The officer opens the front passenger door of his car. “You can ride in front with me.”

“Okay,” I say. “That isn't very arrest-like, is it?”

•  •  •

“Oh, thank God,” Chip says when I appear in the doorway of his office. He gets up from his desk and hugs me.

“What's the deal, Chip? Sorry I haven't gotten back to you sooner.”

Isler is in the office with Chip. “We've got an intercept,” he says. “It sounds serious, Nick. We think you're a target.”

“Whose target?”

“Nobody's sure. It was just by chance, see. We're interested in this guy for some unrelated bullshit.

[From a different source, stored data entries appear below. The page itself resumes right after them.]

/-- Major 0x19: OR_IMM. -/
def decMaj19 (w : Nat) : Except DecodeError Instr :=
  .ok (.orImm (bits w 18 7) (bits w 11 7) (bits w 0 11))

/-- Major 0x1A: XOR_IMM. -/
def decMaj1A (w : Nat) : Except DecodeError Instr :=
  .ok (.xorImm (bits w 18 7) (bits w 11 7) (bits w 0 11))

/-- Major 0x1B: SHL_IMM, SHR_IMM, SAR_IMM, ROTL_IMM. -/
def decMaj1B (w : Nat) : Except DecodeError Instr :=
  if fld w 5 6 == 0 then .ok (.shlImm (bits w 18 7) (bits w 11 7) (bits w 0 5))
  else
  if fld w 5 6 == 1 then .ok (.shrImm (bits w 18 7) (bits w 11 7) (bits w 0 5))
  else
  if fld w 5 6 == 2 then .ok (.sarImm (bits w 18 7) (bits w 11 7) (bits w 0 5))
  else
  if fld w 5 6 == 3 then .ok (.rotlImm (bits w 18 7) (bits w 11 7) (bits w 0 5))
  else
  .error (.reservedField 0x1B)

/-- Major 0x1C: MOVI. -/
def decMaj1C (w : Nat) : Except DecodeError Instr :=
  if fld w 11 7 == 0 then .ok (.movi (bits w 18 7) (bits w 0 11))
  else
  .error (.reservedField 0x1C)

/-- Major 0x1D: SETA, AADD. -/
def decMaj1D (w : Nat) : Except DecodeError Instr :=
  if fld w 0 11 == 0 && fld w 20 5 == 0 then .ok (.seta (bits w 18 2) (bits w 11 7))
  else
  if fld w 11 7 == 0 && fld w 20 5 == 1 then .ok (.aadd (bits w 18 2) (bits w 0 11))
  else
  .error (.reservedField 0x1D)

/-- Major 0x1E: MOV, NOT, IABS, POPC, CLZ, BREV. -/
def decMaj1E (w : Nat) : Except DecodeError Instr :=
  if fld w 4 7 == 0 then .ok (.mov (bits w 18 7) (bits w 11 7) (flag w 3) (bits w 0 3))
  else
  if fld w 4 7 == 1 then .ok (.not (bits w 18 7) (bits w 11 7) (flag w 3) (bits w 0 3))
  else
  if fld w 4 7 == 2 then .ok (.iabs (bits w 18 7) (bits w 11 7) (flag w 3) (bits w 0 3))
  else
  if fld w 4 7 == 3 then .ok (.popc (bits w 18 7) (bits w 11 7) (flag w 3) (bits w 0 3))
  else
  if fld w 4 7 == 4 then .ok (.clz (bits w 18 7) (bits w 11 7) (flag w 3) (bits w 0 3))
  else
  if fld w 4 7 == 5 then .ok (.brev (bits w 18 7) (bits w 11 7) (flag w 3) (bits w 0 3))
  else
  .error (.reservedField 0x1E)

/-- Major 0x1F: FDIV, IDIV_S, IDIV_U, IREM_S, IREM_U. -/
def decMaj1F (w : Nat) : Except DecodeError Instr :=
  if fld w 4 3 == 0 then .ok (.fdiv (bits w 18 7) (bits w 11 7) (bits w 7 4) (flag w 3) (bits w 0 3))
  else
  if fld w 4 3 == 1 then .ok (.idivS (bits w 18 7) (bits w 11 7) (bits w 7 4) (flag w 3) (bits w 0 3))
  else
  if fld w 4 3 == 2 then .ok (.idivU (bits w 18 7) (bits w 11 7) (bits w 7 4) (flag w 3) (bits w 0 3))
  else
  if fld w 4 3 == 3 then .ok (.iremS (bits w 18 7) (bits w 11 7) (bits w 7 4) (flag w 3) (bits w 0 3))
  else
  if fld w 4 3 == 4 then .ok (.iremU (bits w 18 7) (bits w 11 7) (bits w 7 4) (flag w 3) (bits w 0 3))
  else
  .error (.reservedField 0x1F)

/-- Major 0x20: IMIN_S, IMIN_U, IMAX_S, IMAX_U. -/
def decMaj20 (w : Nat) : Except DecodeError Instr :=
  if fld w 4 7 == 0 then .ok (.iminS (bits w 18 7) (bits w 11 7) (flag w 3) (bits w 0 3))
  else
  if fld w 4 7 == 1 then .ok (.iminU (bits w 18 7) (bits w 11 7) (flag w 3) (bits w 0 3))
  else
  if fld w 4 7 == 2 then .ok (.imaxS (bits w 18 7) (bits w 11 7) (flag w 3) (bits w 0 3))
  else
  if fld w 4 7 == 3 then .ok (.imaxU (bits w 18 7) (bits w 11 7) (flag w 3) (bits w 0 3))
  else
  .error (.reservedField 0x20)

/-- Major 0x21: FADD. -/
def decMaj21 (w : Nat) : Except DecodeError Instr :=
  .ok (.fadd (bits w 18 7) (bits w 11 7) (bits w 4 7) (flag w 3) (bits w 0 3))

/-- Major 0x22: FSUB. -/
def decMaj22 (w : Nat) : Except DecodeError Instr :=
  .ok (.fsub (bits w 18 7) (bits w 11 7) (bits w 4 7) (flag w 3) (bits w 0 3))

/-- Major 0x23: FMUL. -/
def decMaj23 (w : Nat) : Except DecodeError Instr :=
  .ok (.fmul (bits w 18 7) (bits w 11 7) (bits w 4 7) (flag w 3) (bits w 0 3))

/-- Major 0x24: FFMA. -/
def decMaj24 (w : Nat) : Except DecodeError Instr :=
  .ok (.ffma (bits w 18 7) (bits w 11 7) (bits w 4 7) (flag w 3) (bits w 0 3))

/-- Major 0x25: FFMS. -/
def decMaj25 (w : Nat) : Except DecodeError Instr :=
  .ok (.ffms (bits w 18 7) (bits w 11 7) (bits w 4 7) (flag w 3) (bits w 0 3))

/-- Major 0x26: FCMP. -/
def decMaj26 (w : Nat) : Except DecodeError Instr :=
  (FCmp.ofCode (fld w 21 4)).elim (.error (.reservedCode 0x26)) fun x => .ok (.fcmp x (bits w 18 3) (bits w 11 7) (bits w 4 7) (flag w 3) (bits w 0 3))

/-- Major 0x27: FADD_IMM. -/
def decMaj27 (w : Nat) : Except DecodeError Instr :=
  .ok (.faddImm (bits w 18 7) (bits w 11 7) (bits w 0 11))

/-- Major 0x28: FMUL_IMM. -/
def decMaj28 (w : Nat) : Except DecodeError Instr :=
  .ok (.fmulImm (bits w 18 7) (bits w 11 7) (bits w 0 11))

/-- Major 0x29: FFMA_IMM. -/
def decMaj29 (w : Nat) : Except DecodeError Instr :=
  .ok (.ffmaImm (bits w 18 7) (bits w 11 7) (bits w 0 11))

/-- Major 0x2A: FABS, FNEG, FCLASS, FMIN, FMAX. -/
def decMaj2A (w : Nat) : Except DecodeError Instr :=
  if fld w 4 7 == 0 then .ok (.fabs (bits w 18 7) (bits w 11 7) (flag w 3) (bits w 0 3))
  else
  if fld w 4 7 == 1 then .ok (.fneg (bits w 18 7) (bits w 11 7) (flag w 3) (bits w 0 3))
  else
  if fld w 4 7 == 2 then .ok (.fclass (bits w 18 7) (bits w 11 7) (flag w 3) (bits w 0 3))
  else
  if fld w 4 7 == 3 then .ok (.fmin (bits w 18 7) (bits w 11 7) (flag w 3) (bits w 0 3))
  else
  if fld w 4 7 == 4 then .ok (.fmax (bits w 18 7) (bits w 11 7) (flag w 3) (bits w 0 3))
  else
  .error (.reservedField 0x2A)

/-- Major 0x2B: FSQRT, FRCP, FRSQ, FEXP2, FLOG2, FSIN, FCOS, FTANH. -/
def decMaj2B (w : Nat) : Except DecodeError Instr :=
  if fld w 4 3 == 0 then .ok (.fsqrt (bits w 18 7) (bits w 11 7) (bits w 7 4) (flag w 3) (bits w 0 3))
  else
  if fld w 4 3 == 1 then .ok (.frcp (bits w 18 7) (bits w 11 7) (bits w 7 4) (flag w 3) (bits w 0 3))
  else
  if fld w 4 3 == 2 then .ok (.frsq (bits w 18 7) (bits w 11 7) (bits w 7 4) (flag w 3) (bits w 0 3))
  else
  if fld w 4 3 == 3 then .ok (.fexp2 (bits w 18 7) (bits w 11 7) (bits w 7 4) (flag w 3) (bits w 0 3))
  else
  if fld w 4 3 == 4 then .ok (.flog2 (bits w 18 7) (bits w 11 7) (bits w 7 4) (flag w 3) (bits w 0 3))
  else
  if fld w 4 3 == 5 then .ok (.fsin (bits w 18 7) (bits w 11 7) (bits w 7 4) (flag w 3) (bits w 0 3))
  else
  if fld w 4 3 == 6 then .ok (.fcos (bits w 18 7) (bits w 11 7) (bits w 7 4) (flag w 3) (bits w 0 3))
  else
  if fld w 4 3 == 7 then .ok (.ftanh (bits w 18 7) (bits w 11 7) (bits w 7 4) (flag w 3) (bits w 0 3))
  else
  .error (.reservedField 0x2B)

/-- Major 0x2C: PKFMA_H. -/
def decMaj2C (w : Nat) : Except DecodeError Instr :=
  .ok (.pkfmaH (bits w 18 7) (bits w 11 7) (bits w 4 7) (flag w 3) (bits w 0 3))

/-- Major 0x2D: PKFMA_B. -/
def decMaj2D (w : Nat) : Except DecodeError Instr :=
  .ok (.pkfmaB (bits w 18 7) (bits w 11 7) (bits w 4 7) (flag w 3) (bits w 0 3))

/-- Major 0x2E: PKADD_H, PKMUL_H, PKMIN_H, PKMAX_H, PKSUB_H. -/
def decMaj2E (w : Nat) : Except DecodeError Instr :=
  if fld w 4 7 == 0 then .ok (.pkaddH (bits w 18 7) (bits w 11 7) (flag w 3) (bits w 0 3))
  else
  if fld w 4 7 == 1 then .ok (.pkmulH (bits w 18 7) (bits w 11 7) (flag w 3) (bits w 0 3))
  else
  if fld w 4 7 == 2 then .ok (.pkminH (bits w 18 7) (bits w 11 7) (flag w 3) (bits w 0 3))
  else
  if fld w 4 7 == 3 then .ok (.pkmaxH (bits w 18 7) (bits w 11 7) (flag w 3) (bits w 0 3))
  else
  if fld w 4 7 == 4 then .ok (.pksubH (bits w 18 7) (bits w 11 7) (flag w 3) (bits w 0 3))
  else
  .error (.reservedField 0x2E)

/-- Major 0x2F: PKADD_B, PKMUL_B, PKMIN_B, PKMAX_B, PKSUB_B. -/
def decMaj2F (w : Nat) : Except DecodeError Instr :=
  if fld w 4 7 == 0 then .ok (.pkaddB (bits w 18 7) (bits w 11 7) (flag w 3) (bits w 0 3))
  else
  if fld w 4 7 == 1 then .ok (.pkmulB (bits w 18 7) (bits w 11 7) (flag w 3) (bits w 0 3))
  else
  if fld w 4 7 == 2 then .ok (.pkminB (bits w 18 7) (bits w 11 7) (flag w 3) (bits w 0 3))
  else
  if fld w 4 7 == 3 then .ok (.pkmaxB (bits w 18 7) (bits w 11 7) (flag w 3) (bits w 0 3))
  else
  if fld w 4 7 == 4 then .ok (.pksubB (bits w 18 7) (bits w 11 7) (flag w 3) (bits w 0 3))
  else
  .error (.reservedField 0x2F)

/-- Major 0x30: CVT_S32_F32, CVT_U32_F32, CVT_F32_S32, CVT_F32_U32, CVT_F16_F32, CVT_F32_F16, CVT_BF16_F32, CVT_F32_BF16. -/
def decMaj30 (w : Nat) : Except DecodeError Instr :=
  if fld w 4 7 == 0 then .ok (.cvtS32F32 (bits w 18 7) (bits w 11 7) (flag w 3) (bits w 0 3))
  else
  if fld w 4 7 == 1 then .ok (.cvtU32F32 (bits w 18 7) (bits w 11 7) (flag w 3) (bits w 0 3))
  else
  if fld w 4 7 == 2 then .ok (.cvtF32S32 (bits w 18 7) (bits w 11 7) (flag w 3) (bits w 0 3))
  else
  if fld w 4 7 == 3 then .ok (.cvtF32U32 (bits w 18 7) (bits w 11 7) (flag w 3) (bits w 0 3))
  else
  if fld w 4 7 == 4 then .ok (.cvtF16F32 (bits w 18 7) (bits w 11 7) (flag w 3) (bits w 0 3))
  else
  if fld w 4 7 == 5 then .ok (.cvtF32F16 (bits w 18 7) (bits w 11 7) (flag w 3) (bits w 0 3))
  else
  if fld w 4 7 == 6 then .ok (.cvtBf16F32 (bits w 18 7) (bits w 11 7) (flag w 3) (bits w 0 3))
  else
  if fld w 4 7 == 7 then .ok (.cvtF32Bf16 (bits w 18 7) (bits w 11 7) (flag w 3) (bits w 0 3))
  else
  .error (.reservedField 0x30)

/-- Major 0x31: CVT_F32_F64, CVT_F64_F32, UNPK. -/
def decMaj31 (w : Nat) : Except DecodeError Instr :=
  if fld w 4 7 == 0 then .ok (.cvtF32F64 (bits w 18 7) (bits w 11 7) (flag w 3) (bits w 0 3))
  else
  if fld w 4 7 == 1 then .ok (.cvtF64F32 (bits w 18 7) (bits w 11 7) (flag w 3) (bits w 0 3))
  else
  if fld w 4 7 == 2 then .ok (.unpk (bits w 18 7) (bits w 11 7) (flag w 3) (bits w 0 3))
  else
  .error (.reservedField 0x31)

/-- Major 0x32: CVTN. -/
def decMaj32 (w : Nat) : Except DecodeError Instr :=
  .ok (.cvtn (bits w 18 7) (bits w 11 7) (bits w 8 3) (bits w 4 4) (flag w 3) (bits w 0 3))

/-- Major 0x33: CVTW. -/
def decMaj33 (w : Nat) : Except DecodeError Instr :=
  .ok (.cvtw (bits w 18 7) (bits w 11 7) (bits w 8 3) (bits w 4 4) (flag w 3) (bits w 0 3))

/-- Major 0x34: QL8. -/
def decMaj34 (w : Nat) : Except DecodeError Instr :=
  .ok (.ql8 (bits w 18 7) (bits w 14 4) (bits w 11 3) (bits w 8 3) (bits w 4 4) (flag w 3) (bits w 0 3))

/-- Major 0x35: DL8. -/
def decMaj35 (w : Nat) : Except DecodeError Instr :=
  .ok (.dl8 (bits w 18 7) (bits w 11 7) (bits w 8 3) (bits w 4 4) (flag w 3) (bits w 0 3))

/-- Major 0x36: XL8. -/
def decMaj36 (w : Nat) : Except DecodeError Instr :=
  if fld w 4 1 == 0 then .ok (.xl8 (bits w 18 7) (bits w 11 7) (bits w 8 3) (bits w 5 3) (flag w 3) (bits w 0 3))
  else
  .error (.reservedField 0x36)

/-- Major 0x37: LXI. -/
def decMaj37 (w : Nat) : Except DecodeError Instr :=
  .ok (.lxi (bits w 18 7) (bits w 11 7) (bits w 4 7) (flag w 3) (bits w 0 3))

/-- Major 0x38: LXM. -/
def decMaj38 (w : Nat) : Except DecodeError Instr :=
  .ok (.lxm (bits w 18 7) (bits w 11 7) (bits w 4 7) (flag w 3) (bits w 0 3))

/-- Major 0x39: LXR. -/
def decMaj39 (w : Nat) : Except DecodeError Instr :=
  .ok (.lxr (bits w 18 7) (bits w 11 7) (bits w 4 7) (flag w 3) (bits w 0 3))

/-- Major 0x3A: LXS. -/
def decMaj3A (w : Nat) : Except DecodeError Instr :=
  .ok (.lxs (bits w 18 7) (bits w 11 7) (bits w 4 7) (flag w 3) (bits w 0 3))

/-- Major 0x3B: LMASK, LPEER, COMPACT, LFIRST. -/
def decMaj3B (w : Nat) : Except DecodeError Instr :=
  if fld w 4 7 == 0 then .ok (.lmask (bits w 18 7) (bits w 11 7) (flag w 3) (bits w 0 3))
  else
  if fld w 4 7 == 1 then .ok (.lpeer (bits w 18 7) (bits w 11 7) (flag w 3) (bits w 0 3))
  else
  if fld w 4 7 == 2 then .ok (.compact (bits w 18 7) (bits w 11 7) (flag w 3) (bits w 0 3))
  else
  if fld w 4 7 == 3 then .ok (.lfirst (bits w 18 7) (bits w 11 7) (flag w 3) (bits w 0 3))
  else
  .error (.reservedField 0x3B)

/-- Major 0x3C: LFOLD_IADD, LFOLD_IMIN_S, LFOLD_IMAX_S, LFOLD_AND, LFOLD_OR, LFOLD_XOR, LFOLD_FADD, LFOLD_FMAX. -/
def decMaj3C (w : Nat) : Except DecodeError Instr :=
  if fld w 4 7 == 0 then .ok (.lfoldIadd (bits w 18 7) (bits w 11 7) (flag w 3) (bits w 0 3))
  else
  if fld w 4 7 == 1 then .ok (.lfoldIminS (bits w 18 7) (bits w 11 7) (flag w 3) (bits w 0 3))
  else
  if fld w 4 7 == 2 then .ok (.lfoldImaxS (bits w 18 7) (bits w 11 7) (flag w 3) (bits w 0 3))
  else
  if fld w 4 7 == 3 then .ok (.lfoldAnd (bits w 18 7) (bits w 11 7) (flag w 3) (bits w 0 3))
  else
  if fld w 4 7 == 4 then .ok (.lfoldOr (bits w 18 7) (bits w 11 7) (flag w 3) (bits w 0 3))
  else
  if fld w 4 7 == 5 then .ok (.lfoldXor (bits w 18 7) (bits w 11 7) (flag w 3) (bits w 0 3))
  else
  if fld w 4 7 == 6 then .ok (.lfoldFadd (bits w 18 7) (bits w 11 7) (flag w 3) (bits w 0 3))
  else
  if fld w 4 7 == 7 then .ok (.lfoldFmax (bits w 18 7) (bits w 11 7) (flag w 3) (bits w 0 3))
  else
  .error (.reservedField 0x3C)

/-- Major 0x3D: PAND, POR, PXOR, PNOT, PMOV, LANY, LALL, LAGREE, LODD. -/
def decMaj3D (w : Nat) : Except DecodeError Instr :=
  if fld w 3 8 == 0 && fld w 14 4 == 0 && fld w 21 4 == 3 then .ok (.pnot (bits w 18 3) (bits w 11 3) (bits w 0 3))
  else
  if fld w 3 8 == 0 && fld w 14 4 == 0 && fld w 21 4 == 4 then .ok (.pmov (bits w 18 3) (bits w 11 3) (bits w 0 3))
  else
  if fld w 3 8 == 0 && fld w 14 4 == 0 && fld w 21 4 == 5 then .ok (.lany (bits w 18 3) (bits w 11 3) (bits w 0 3))
  else
  if fld w 3 8 == 0 && fld w 14 4 == 0 && fld w 21 4 == 6 then .ok (.lall (bits w 18 3) (bits w 11 3) (bits w 0 3))
  else
  if fld w 3 8 == 0 && fld w 14 4 == 0 && fld w 21 4 == 7 then .ok (.lagree (bits w 18 3) (bits w 11 3) (bits w 0 3))
  else
  if fld w 3 8 == 0 && fld w 14 4 == 0 && fld w 21 4 == 8 then .ok (.lodd (bits w 18 3) (bits w 11 3) (bits w 0 3))
  else
  if fld w 3 1 == 0 && fld w 7 4 == 0 && fld w 14 4 == 0 && fld w 21 4 == 0 then .ok (.pand (bits w 18 3) (bits w 11 3) (bits w 4 3) (bits w 0 3))
  else
  if fld w 3 1 == 0 && fld w 7 4 == 0 && fld w 14 4 == 0 && fld w 21 4 == 1 then .ok (.por (bits w 18 3) (bits w 11 3) (bits w 4 3) (bits w 0 3))
  else
  if fld w 3 1 == 0 && fld w 7 4 == 0 && fld w 14 4 == 0 && fld w 21 4 == 2 then .ok (.pxor (bits w 18 3) (bits w 11 3) (bits w 4 3) (bits w 0 3))
  else
  .error (.reservedField 0x3D)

We've been following him around, so this morning an agent followed him into a coffee shop and sets up at the next table, and the guy gets on his cell and starts blabbing, and our guy records the whole thing. And damned if your name doesn't come up. We're taking it seriously, Nick.”

Chip isn't looking so good. The flesh under his eyes has gone back to a mustard color. It must be harder on him than I thought, investigating me.

“We only caught half the conversation. And we're just into street level, so we only get the trickle-down, you know? We don't have principals. . . .”

“Of course you do, Chip, you're the most ethical guy I know.”

It's gallows humor, but it fails. Upton would have gotten it; Tina, too; Lizzy for sure. But my friend Chip, new-age guy with analytical smarts, bovine wit, and rudimentary human insight, just says, “Thanks, Nick,” and he hands me the printout to read:

 . . . cocksucker knows too much . . . we gotta assume Scud spilled everything, miserable pussy . . . wants to nip this one . . . keep the rest of the cats in the fucking bag . . . Uptown ain't running it, and he never played ball anyway . . . they pulled him off . . . Davis is the one, Nick Davis . . . no leverage . . . can't take the chance . . . yeah, but if it goes south . . . you and me, asshole . . . he does good work . . . saved your ass ten years . . . okay, but then he goes all Boy Scout . . . can't listen
to that shit . . . too hot for local . . . transponded him is all I had to do . . . keep the rest of the cats in the fucking bag . . . it's all set up, the talent does the rest . . . (laughter) . . . blow his lawyer ass away . . . all the better. Your secrets will be safe, too, right? . . . (laughter) . . .

“Who is this?” I ask.

“He goes by Spawner. Real name is Milton Roe, or Milt, another nobody, but he—”

“From my perspective, Chip, he's trying to kill me, which makes him a very definite somebody.”